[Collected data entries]
/-- The bytes of a part of a copy's block: the whole of it where a page that it lies in is SWEPT, an 8-byte word where its destination may be
executed (R67), else an element (R183); log 33. -/
def State.copyGrain (s : State) (x : Copy) : Nat :=
  let at_ (sp : CpySpace) (a : Nat) (acc : Acc) (i : Nat) : Bool := sp == .g && (match s.translate x.ctx x.die (a + 64 * x.done) acc with
    | .ok l => bit l.leaf.desc i
    | .error _ => false)
  if at_ x.srcSp x.src .read 5 || at_ x.dstSp x.dst .write 5 then 64 else if at_ x.dstSp x.dst .write 4 then 8 else 4

/-- Part `p` of the current unit read. -/
def State.partRead (s : State) (x : Copy) (p : Nat) : Moved (List Byte × List Bool) :=
  match x.kind with
  | .tload =>
    let l := (List.range 4).map (fun i => x.chunkSrc (x.done / chunkKib x.entry) (x.done % chunkKib x.entry * 1024 + 4 * p + i))
    match s.openBlocks x ((l.flatten.filterMap (fun o => o.map (fun e => e.1 / 64 * 64))).eraseDups) with
    | .fault e a => .fault e a
    | .wait s => .wait s
    | .ok s () =>
      let bs := l.map (s.chunkByte x)
      .ok (s.count x.ctx 5 4) (bs.map (·.1), [bs.any (·.2)])
  | _ => s.srcRead x (64 * x.done + x.grain * p) x.grain

/-- The granule of a TLOAD whose parts are all read written whole, and tagged (R393); log 33. -/
def State.granule (s : State) (x : Copy) : State :=
  let got (i : Nat) : List Byte × List Bool := aget x.got ([], []) i
  let n := bufOf x.bufX
  let g := owOff x.opword + x.done
  let b := s.bufsOf x.launch x.die x.core
  let pois := (List.range 32).foldl (fun p u =>
    setIn p (32 * g + u) ((List.range 8).any (fun i => (got (8 * u + i)).2.contains true))) (b.pois n)
  let bs := (List.range 256).flatMap (fun i => (got i).1)
  (s.count x.ctx 6 1024).setBufs
    ((b.put n (Memory.write (b.mem n) (1024 * g) bs) pois).setTag n g (some (granuleTag (owTid x.opword) x.entry)))

/-- Part `p` of the current unit written. -/
def State.partWrite (s : State) (x : Copy) (p : Nat) : Moved Unit :=
  match x.kind with
  | .tload => .ok s ()
  | .tstor => s.storeElement x (x.done + p)
  | _ =>
    let (bs, pois) := aget x.got ([], []) p
    s.dstWrite x (64 * x.done + x.grain * p) bs pois

/-- The current unit is done. -/
def Copy.next (x : Copy) : Copy := { x with done := x.done + (if x.kind == .tstor then x.run else 1), got := [], put := [] }

/-- The poison of a block that is written: a clean half clears its unit. -/
def State.blockPoison (s : State) (x : Copy) : State :=
  let n := 32 / x.grain
  let half (h : Nat) : Bool := (List.range n).any (fun i => (aget x.got ([], []) (n * h + i)).2.contains true)
  let clean (l : List Nat) (a : Nat) : List Nat := (List.range 2).foldl (fun l h => if half h then l else setIn l (a / 32 + h) false) l
  let a := x.dst + 64 * x.done
  match x.kind, x.grain == 64, x.dstSp with
  | .tload, _, _ | .tstor, _, _ | _, true, _ => s
  | _, _, .g => (match s.translate x.ctx x.die a .write with
    | .ok l => (match l.place with
      | .remote => s
      | _ => { s with memPoison := clean s.memPoison l.pa })
    | .error _ => s)
  | _, _, .s => s.setScratch x.scratch { s.scratch x.scratch with poison := clean (s.scratch x.scratch).poison a }
  | _, _, sp =>
    let b := s.bufsOf x.launch x.die x.core
    let n := bufOf (sp == .x)
    s.setBufs (b.put n (b.mem n) (clean (b.pois n) a))

/-- One part of a copy moves, the `k`-th of a step: it is read, while its unit is not wholly read, else written (R286). Which of the
parts left it is, timing chooses (R183); log 33. -/
def State.copyPart (s : State) (x : Copy) (k : Nat) : Moved Copy :=
  let x := if x.got.isEmpty && x.put.isEmpty then { x with grain := s.copyGrain x } else x
  let pick (l : List Nat) : Nat := l.getD (Config.copyOrder s.fresh k % l.length) 0
  let unread := (List.range x.parts).filter (fun p => (aget? x.got p).isNone)
  if !(x.kind == .tstor) && !unread.isEmpty then
    let p := pick unread
    match s.partRead x p with
    | .fault e a => .fault e a
    | .wait s => .wait s
    | .ok s v =>
      let x := { x with got := aset x.got p v }
      if x.kind == .tload && unread.length == 1 then .ok (s.granule x) x.next else .ok s x
  else
    let unput := (List.range x.parts).filter (fun p => !x.put.contains p)
    let p := pick unput
    match s.partWrite x p with
    | .fault e a => .fault e a
    | .wait s => .wait s
    | .ok s () => if unput.length ≤ 1 then .ok (s.blockPoison x) x.next else .ok s { x with put := p :: x.put }

/-- Parts of a copy move in turn, at most as many as given: the state, the copy, and the fault that ends it; log 33. -/
def State.copyParts (s : State) (x : Copy) : Nat → State × Copy × Option (Nat × Nat)
  | 0 => (s, x, none)
  | k + 1 =>
    if x.units ≤ x.done then (s, x, none)
    else match s.copyPart x k with
      | .fault e a => (s, x, some (e, a))
      | .wait s => (s, x, none)
      | .ok s x => s.copyParts x k

/-- A copy may stop where it is (R283): between blocks or granules, and where a store's next address is a multiple of 64. -/
def Copy.rests (x : Copy) : Bool :=
  x.got.isEmpty && x.put.isEmpty && (!(x.kind == .tstor) || x.elementVa x.done % 64 == 0)

/-- A copy that is to stop goes on to where it may; none where a part of it has to wait. -/
def State.copyRest (s : State) (x : Copy) : Nat → Option (State × Copy × Option (Nat × Nat))
  | 0 => some (s, x, none)
  | k + 1 =>
    if x.rests || x.units ≤ x.done then some (s, x, none)
    else match s.copyPart x k with
      | .fault e a => some (s, x, some (e, a))
      | .wait _ => none
      | .ok s x => s.copyRest x k

/-! ## The end of a copy -/

/-- Bytes that a copy has moved (R279). -/
def Copy.moved (x : Copy) (n : Nat) : Nat :=
  match x.kind with
  | .cpy | .node => 64 * n
  | .tload => 1024 * n
  | .tstor => (storeConv (tFmt x.entry) 0).1 * n

/-- A fault of a detached word reaches its agent: recorded in a warp (R286), in the place of its word (R250); the end of a sequencer
program (R218). -/
def Agent.detachedFault (a : Agent) (slot pc cause addr : Nat) : Agent :=
  let hnd := (a.inSlot slot).any (·.hnd)
  let no := match a.inSlot slot with
    | some f => f.no
    | none => 0
  if a.kind == .seq then
    if a.status == .retired || a.status == .faulted then a
    else { a with status := .faulted, hold := .none
                  seqFault := some { cause := cause, mask := if decide (0x13 < cause && cause < 0x17) then 0 else fullMask, addr := addr, fpc := pc, rpc := none, hnd := false } }
  else
    a.record { cause := cause, mask := if cause = 0x0E then a.exm else fullMask, addr := addr, fpc := pc, rpc := none, no := no, hnd := hnd }

/-- A copy ends after `n` units, with a fault or without. -/
def State.endCopy (s : State) (x : Copy) (n : Nat) (fault : Option (Nat × Nat)) : State :=
  let s := match fault with
    | some (c, a) => s.faulting x.die x.ctx a c
    | none => s
  let s := { s with copies := s.copies.filter (fun y => !(y.id == x.id))
                    mirrors := s.mirrors.filter (fun m => !(m.copy == some x.id)) }
  let wid := match s.agentOf x.ag with
    | some a => a.wid.toNat
    | none => 0xFFFFFFFF
  let node := x.kind == .node
  let s := s.trace x.ctx { kind := 2, die := x.die, source := if node then 0 else x.core, code := if node then 0 else x.slot,
                           wid := if node then 0xFFFFFFFF else wid, arg := x.moved n, payload := Config.copyVa x.src x.dst }
  if node then s.retireLaunch x.launch (if fault.isSome then 4 else 0)
  else
    let s := match fault with
      | none => if x.kind == CopyKind.tload then s.setResidency x.ctx (owTid x.opword) (x.bufX.toNat + 1) (owOff x.opword) else s
      | some (c, a) => s.upd x.ag (fun ag => ag.detachedFault x.slot x.pc c a)
    let s := s.slotDone x.ag x.slot
    match s.agentOf x.ag with
    | none => s
    | some a => match a.report with
      | some r => if a.kind == Kind.seq then s.upd x.ag (fun a => a.detachedFault x.slot x.pc 0x17 r.addr) else s
      | none => s

/-- No earlier command of the same agent is unfinished: commands complete in issue order (R185). -/
def State.copyFirst (s : State) (x : Copy) : Bool :=
  x.kind == .node || (match s.copies.find? (fun y => y.ag == x.ag && !(y.kind == .node)) with
    | none => true
    | some y => y.id == x.id)

/-- A copy's mirrored writes that the buddy has not answered (R234). -/
def State.copyUnacked (s : State) (x : Copy) : Bool := s.mirrors.any (fun m => m.copy == some x.id && !m.failed)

WORK ORDER
Look through the entries above and quote exactly the lines from the line with "bit l.leaf.desc i" to the line with "let l := (List.range", counting both of those lines.

SOLUTION BELOW
    | .ok l => bit l.leaf.desc i
    | .error _ => false)
  if at_ x.srcSp x.src .read 5 || at_ x.dstSp x.dst .write 5 then 64 else if at_ x.dstSp x.dst .write 4 then 8 else 4

/-- Part `p` of the current unit read. -/
def State.partRead (s : State) (x : Copy) (p : Nat) : Moved (List Byte × List Bool) :=
  match x.kind with
  | .tload =>
    let l := (List.range 4).map (fun i => x.chunkSrc (x.done / chunkKib x.entry) (x.done % chunkKib x.entry * 1024 + 4 * p + i))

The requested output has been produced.